Extract from the entries below, exactly as given, only the lines from the line containing "def seen (i" to the line containing "[]), .getMultipleBlockSecurityStatus 0", both lines included.
* * * * * * *
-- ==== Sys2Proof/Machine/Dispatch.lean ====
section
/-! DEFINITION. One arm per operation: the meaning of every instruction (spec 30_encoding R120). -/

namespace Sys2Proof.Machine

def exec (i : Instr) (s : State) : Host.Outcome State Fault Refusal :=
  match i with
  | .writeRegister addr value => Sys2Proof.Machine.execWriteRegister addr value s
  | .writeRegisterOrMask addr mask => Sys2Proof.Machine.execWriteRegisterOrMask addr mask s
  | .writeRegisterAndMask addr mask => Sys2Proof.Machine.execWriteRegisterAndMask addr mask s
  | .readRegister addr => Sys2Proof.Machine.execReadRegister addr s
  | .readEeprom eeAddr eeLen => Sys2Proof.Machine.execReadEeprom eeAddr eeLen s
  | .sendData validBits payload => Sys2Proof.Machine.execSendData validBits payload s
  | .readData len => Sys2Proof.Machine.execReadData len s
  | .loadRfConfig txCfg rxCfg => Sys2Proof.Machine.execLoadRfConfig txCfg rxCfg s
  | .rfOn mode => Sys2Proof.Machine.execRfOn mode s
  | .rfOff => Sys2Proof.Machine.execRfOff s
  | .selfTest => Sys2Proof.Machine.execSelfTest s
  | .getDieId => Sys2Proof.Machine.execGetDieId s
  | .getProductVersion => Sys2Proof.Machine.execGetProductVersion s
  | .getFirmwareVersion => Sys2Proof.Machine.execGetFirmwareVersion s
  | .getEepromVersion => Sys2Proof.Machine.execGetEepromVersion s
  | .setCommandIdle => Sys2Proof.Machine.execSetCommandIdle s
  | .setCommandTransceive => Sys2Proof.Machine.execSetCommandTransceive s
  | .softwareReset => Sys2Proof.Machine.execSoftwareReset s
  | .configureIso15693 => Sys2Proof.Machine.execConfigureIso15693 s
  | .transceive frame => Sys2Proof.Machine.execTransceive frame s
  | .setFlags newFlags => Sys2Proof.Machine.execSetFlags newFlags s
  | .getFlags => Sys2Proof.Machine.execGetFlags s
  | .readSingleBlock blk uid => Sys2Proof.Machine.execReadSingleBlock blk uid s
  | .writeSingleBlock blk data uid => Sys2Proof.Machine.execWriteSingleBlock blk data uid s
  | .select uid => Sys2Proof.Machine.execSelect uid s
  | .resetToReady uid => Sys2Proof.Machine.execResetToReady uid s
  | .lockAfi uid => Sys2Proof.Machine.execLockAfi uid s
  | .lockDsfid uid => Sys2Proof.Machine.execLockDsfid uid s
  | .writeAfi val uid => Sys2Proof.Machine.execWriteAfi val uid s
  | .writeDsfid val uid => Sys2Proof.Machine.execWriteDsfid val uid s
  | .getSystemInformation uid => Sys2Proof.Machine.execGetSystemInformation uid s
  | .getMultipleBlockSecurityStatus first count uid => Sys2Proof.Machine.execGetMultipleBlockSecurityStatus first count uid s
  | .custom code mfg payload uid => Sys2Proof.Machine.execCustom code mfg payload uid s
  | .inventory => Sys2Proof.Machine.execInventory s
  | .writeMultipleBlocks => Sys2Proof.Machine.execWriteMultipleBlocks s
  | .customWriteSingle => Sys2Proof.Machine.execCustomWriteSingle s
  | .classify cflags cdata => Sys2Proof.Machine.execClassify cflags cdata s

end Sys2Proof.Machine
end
* * * * * * *
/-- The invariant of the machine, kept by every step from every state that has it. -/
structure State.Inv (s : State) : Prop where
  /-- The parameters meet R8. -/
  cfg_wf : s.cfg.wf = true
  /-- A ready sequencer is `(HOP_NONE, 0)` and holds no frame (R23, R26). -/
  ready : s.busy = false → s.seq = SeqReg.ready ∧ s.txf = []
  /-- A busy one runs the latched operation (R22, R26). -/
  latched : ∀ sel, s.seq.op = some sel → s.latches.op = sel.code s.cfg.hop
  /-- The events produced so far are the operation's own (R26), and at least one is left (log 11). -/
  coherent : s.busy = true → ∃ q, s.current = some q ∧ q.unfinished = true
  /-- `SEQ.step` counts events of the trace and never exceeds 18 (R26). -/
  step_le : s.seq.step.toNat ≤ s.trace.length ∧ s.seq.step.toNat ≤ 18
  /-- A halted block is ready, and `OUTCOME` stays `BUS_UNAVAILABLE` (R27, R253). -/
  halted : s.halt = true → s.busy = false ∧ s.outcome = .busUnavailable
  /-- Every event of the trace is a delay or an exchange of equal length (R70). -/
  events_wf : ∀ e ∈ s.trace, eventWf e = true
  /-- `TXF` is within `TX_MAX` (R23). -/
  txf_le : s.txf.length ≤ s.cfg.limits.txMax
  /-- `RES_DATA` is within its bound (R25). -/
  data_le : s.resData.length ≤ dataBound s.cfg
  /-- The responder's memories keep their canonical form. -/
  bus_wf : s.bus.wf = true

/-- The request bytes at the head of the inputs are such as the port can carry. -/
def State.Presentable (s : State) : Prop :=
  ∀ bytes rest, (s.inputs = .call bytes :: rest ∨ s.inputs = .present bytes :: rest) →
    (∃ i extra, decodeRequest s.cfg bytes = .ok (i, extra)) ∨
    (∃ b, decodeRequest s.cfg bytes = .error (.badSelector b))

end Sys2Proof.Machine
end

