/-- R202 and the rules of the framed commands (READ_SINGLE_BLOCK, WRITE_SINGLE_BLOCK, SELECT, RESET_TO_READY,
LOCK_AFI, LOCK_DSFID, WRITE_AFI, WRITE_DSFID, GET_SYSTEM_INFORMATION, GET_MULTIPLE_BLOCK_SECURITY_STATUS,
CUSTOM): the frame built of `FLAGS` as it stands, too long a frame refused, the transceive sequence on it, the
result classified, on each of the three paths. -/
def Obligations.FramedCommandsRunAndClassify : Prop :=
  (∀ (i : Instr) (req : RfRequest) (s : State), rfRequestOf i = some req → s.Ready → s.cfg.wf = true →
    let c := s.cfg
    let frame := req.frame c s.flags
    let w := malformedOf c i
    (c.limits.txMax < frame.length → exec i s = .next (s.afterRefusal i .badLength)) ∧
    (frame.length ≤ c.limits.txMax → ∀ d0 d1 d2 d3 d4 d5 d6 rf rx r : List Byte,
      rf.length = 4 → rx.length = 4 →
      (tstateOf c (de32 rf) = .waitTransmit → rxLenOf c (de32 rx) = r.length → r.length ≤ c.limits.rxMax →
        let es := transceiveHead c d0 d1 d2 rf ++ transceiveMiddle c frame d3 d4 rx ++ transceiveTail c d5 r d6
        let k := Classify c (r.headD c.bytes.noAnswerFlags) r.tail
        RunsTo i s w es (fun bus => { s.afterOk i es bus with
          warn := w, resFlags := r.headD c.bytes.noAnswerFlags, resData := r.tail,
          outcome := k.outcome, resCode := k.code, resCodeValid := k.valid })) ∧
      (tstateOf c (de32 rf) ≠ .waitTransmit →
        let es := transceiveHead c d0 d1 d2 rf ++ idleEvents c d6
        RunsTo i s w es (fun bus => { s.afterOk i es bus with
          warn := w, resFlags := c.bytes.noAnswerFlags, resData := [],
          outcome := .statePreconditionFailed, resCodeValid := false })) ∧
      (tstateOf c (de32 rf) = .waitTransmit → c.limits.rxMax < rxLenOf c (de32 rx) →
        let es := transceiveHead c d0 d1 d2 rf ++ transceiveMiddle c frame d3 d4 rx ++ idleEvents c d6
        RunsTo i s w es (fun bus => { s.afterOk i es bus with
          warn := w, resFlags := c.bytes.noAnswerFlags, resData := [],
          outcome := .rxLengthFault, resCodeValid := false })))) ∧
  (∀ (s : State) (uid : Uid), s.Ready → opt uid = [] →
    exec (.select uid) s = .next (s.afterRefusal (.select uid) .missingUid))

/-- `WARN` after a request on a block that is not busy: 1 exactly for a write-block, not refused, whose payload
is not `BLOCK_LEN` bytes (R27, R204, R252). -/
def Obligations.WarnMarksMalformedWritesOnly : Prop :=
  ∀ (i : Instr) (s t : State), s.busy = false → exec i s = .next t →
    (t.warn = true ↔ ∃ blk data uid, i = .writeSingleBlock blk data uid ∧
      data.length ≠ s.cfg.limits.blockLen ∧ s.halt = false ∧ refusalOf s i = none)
* * * * * * *
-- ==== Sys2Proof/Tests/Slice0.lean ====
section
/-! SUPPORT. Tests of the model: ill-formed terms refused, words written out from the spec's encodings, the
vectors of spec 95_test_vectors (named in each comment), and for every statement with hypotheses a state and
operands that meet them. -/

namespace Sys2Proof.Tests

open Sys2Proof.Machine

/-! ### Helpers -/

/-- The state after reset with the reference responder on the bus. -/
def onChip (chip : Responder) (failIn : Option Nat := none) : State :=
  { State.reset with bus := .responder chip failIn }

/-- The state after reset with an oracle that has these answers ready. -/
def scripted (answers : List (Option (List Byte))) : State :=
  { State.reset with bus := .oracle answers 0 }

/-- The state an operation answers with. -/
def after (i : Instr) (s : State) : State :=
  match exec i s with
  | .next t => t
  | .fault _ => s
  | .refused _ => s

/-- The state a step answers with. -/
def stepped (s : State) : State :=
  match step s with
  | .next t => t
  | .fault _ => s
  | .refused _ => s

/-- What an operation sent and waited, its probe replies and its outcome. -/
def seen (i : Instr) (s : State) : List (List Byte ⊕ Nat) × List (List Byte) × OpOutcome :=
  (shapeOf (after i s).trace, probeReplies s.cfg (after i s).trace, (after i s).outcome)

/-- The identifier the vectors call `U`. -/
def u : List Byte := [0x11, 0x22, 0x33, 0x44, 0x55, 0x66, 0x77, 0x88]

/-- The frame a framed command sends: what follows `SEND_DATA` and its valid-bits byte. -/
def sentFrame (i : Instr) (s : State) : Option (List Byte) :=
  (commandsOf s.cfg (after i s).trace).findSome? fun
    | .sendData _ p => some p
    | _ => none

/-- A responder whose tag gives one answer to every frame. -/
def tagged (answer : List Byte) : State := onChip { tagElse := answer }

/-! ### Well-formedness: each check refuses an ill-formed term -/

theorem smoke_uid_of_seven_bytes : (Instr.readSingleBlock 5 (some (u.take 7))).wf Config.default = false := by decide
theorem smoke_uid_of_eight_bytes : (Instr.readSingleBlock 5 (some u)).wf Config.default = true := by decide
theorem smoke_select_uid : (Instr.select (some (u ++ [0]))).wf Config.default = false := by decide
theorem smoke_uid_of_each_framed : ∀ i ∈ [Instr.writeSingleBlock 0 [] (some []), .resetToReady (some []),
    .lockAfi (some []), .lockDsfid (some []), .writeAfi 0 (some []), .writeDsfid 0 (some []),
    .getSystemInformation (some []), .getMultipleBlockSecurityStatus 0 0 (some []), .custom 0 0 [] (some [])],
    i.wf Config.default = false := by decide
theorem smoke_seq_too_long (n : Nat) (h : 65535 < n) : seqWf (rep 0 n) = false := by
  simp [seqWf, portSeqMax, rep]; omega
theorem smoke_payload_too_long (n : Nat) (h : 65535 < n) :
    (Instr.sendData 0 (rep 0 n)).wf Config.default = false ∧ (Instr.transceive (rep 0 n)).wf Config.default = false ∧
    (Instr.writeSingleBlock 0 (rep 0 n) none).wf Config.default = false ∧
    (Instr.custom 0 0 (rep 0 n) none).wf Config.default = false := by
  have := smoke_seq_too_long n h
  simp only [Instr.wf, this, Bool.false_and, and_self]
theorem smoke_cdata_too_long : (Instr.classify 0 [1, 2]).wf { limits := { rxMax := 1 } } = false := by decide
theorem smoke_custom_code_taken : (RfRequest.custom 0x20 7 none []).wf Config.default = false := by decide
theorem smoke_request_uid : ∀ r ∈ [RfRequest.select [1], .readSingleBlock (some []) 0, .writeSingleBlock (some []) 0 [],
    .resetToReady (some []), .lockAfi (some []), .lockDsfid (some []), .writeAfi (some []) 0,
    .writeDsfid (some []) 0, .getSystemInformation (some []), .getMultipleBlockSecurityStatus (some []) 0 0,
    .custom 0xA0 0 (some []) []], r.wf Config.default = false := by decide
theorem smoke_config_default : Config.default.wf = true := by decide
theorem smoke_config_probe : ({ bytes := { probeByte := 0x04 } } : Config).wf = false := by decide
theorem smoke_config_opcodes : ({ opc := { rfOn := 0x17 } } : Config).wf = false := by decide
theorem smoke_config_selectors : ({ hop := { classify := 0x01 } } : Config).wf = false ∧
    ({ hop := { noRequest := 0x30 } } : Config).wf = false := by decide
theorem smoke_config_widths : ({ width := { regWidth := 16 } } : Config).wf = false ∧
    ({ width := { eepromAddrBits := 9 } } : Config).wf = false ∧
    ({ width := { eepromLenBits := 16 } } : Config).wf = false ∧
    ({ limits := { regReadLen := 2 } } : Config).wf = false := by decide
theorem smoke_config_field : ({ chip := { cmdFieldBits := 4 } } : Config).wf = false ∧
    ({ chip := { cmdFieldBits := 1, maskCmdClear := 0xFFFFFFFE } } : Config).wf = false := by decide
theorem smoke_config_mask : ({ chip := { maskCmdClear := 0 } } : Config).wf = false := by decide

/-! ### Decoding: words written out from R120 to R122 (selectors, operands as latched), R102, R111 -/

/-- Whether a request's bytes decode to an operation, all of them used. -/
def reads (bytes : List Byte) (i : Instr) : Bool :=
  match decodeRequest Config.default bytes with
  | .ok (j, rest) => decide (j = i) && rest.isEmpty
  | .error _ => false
* * * * * * *
* [YOUR SOLUTION]
def seen (i : Instr) (s : State) : List (List Byte ⊕ Nat) × List (List Byte) × OpOutcome :=
  (shapeOf (after i s).trace, probeReplies s.cfg (after i s).trace, (after i s).outcome)

/-- The identifier the vectors call `U`. -/
def u : List Byte := [0x11, 0x22, 0x33, 0x44, 0x55, 0x66, 0x77, 0x88]

/-- The frame a framed command sends: what follows `SEND_DATA` and its valid-bits byte. -/
def sentFrame (i : Instr) (s : State) : Option (List Byte) :=
  (commandsOf s.cfg (after i s).trace).findSome? fun
    | .sendData _ p => some p
    | _ => none

/-- A responder whose tag gives one answer to every frame. -/
def tagged (answer : List Byte) : State := onChip { tagElse := answer }

/-! ### Well-formedness: each check refuses an ill-formed term -/

theorem smoke_uid_of_seven_bytes : (Instr.readSingleBlock 5 (some (u.take 7))).wf Config.default = false := by decide
theorem smoke_uid_of_eight_bytes : (Instr.readSingleBlock 5 (some u)).wf Config.default = true := by decide
theorem smoke_select_uid : (Instr.select (some (u ++ [0]))).wf Config.default = false := by decide
theorem smoke_uid_of_each_framed : ∀ i ∈ [Instr.writeSingleBlock 0 [] (some []), .resetToReady (some []),
    .lockAfi (some []), .lockDsfid (some []), .writeAfi 0 (some []), .writeDsfid 0 (some []),
    .getSystemInformation (some []), .getMultipleBlockSecurityStatus 0 0 (some []), .custom 0 0 [] (some [])],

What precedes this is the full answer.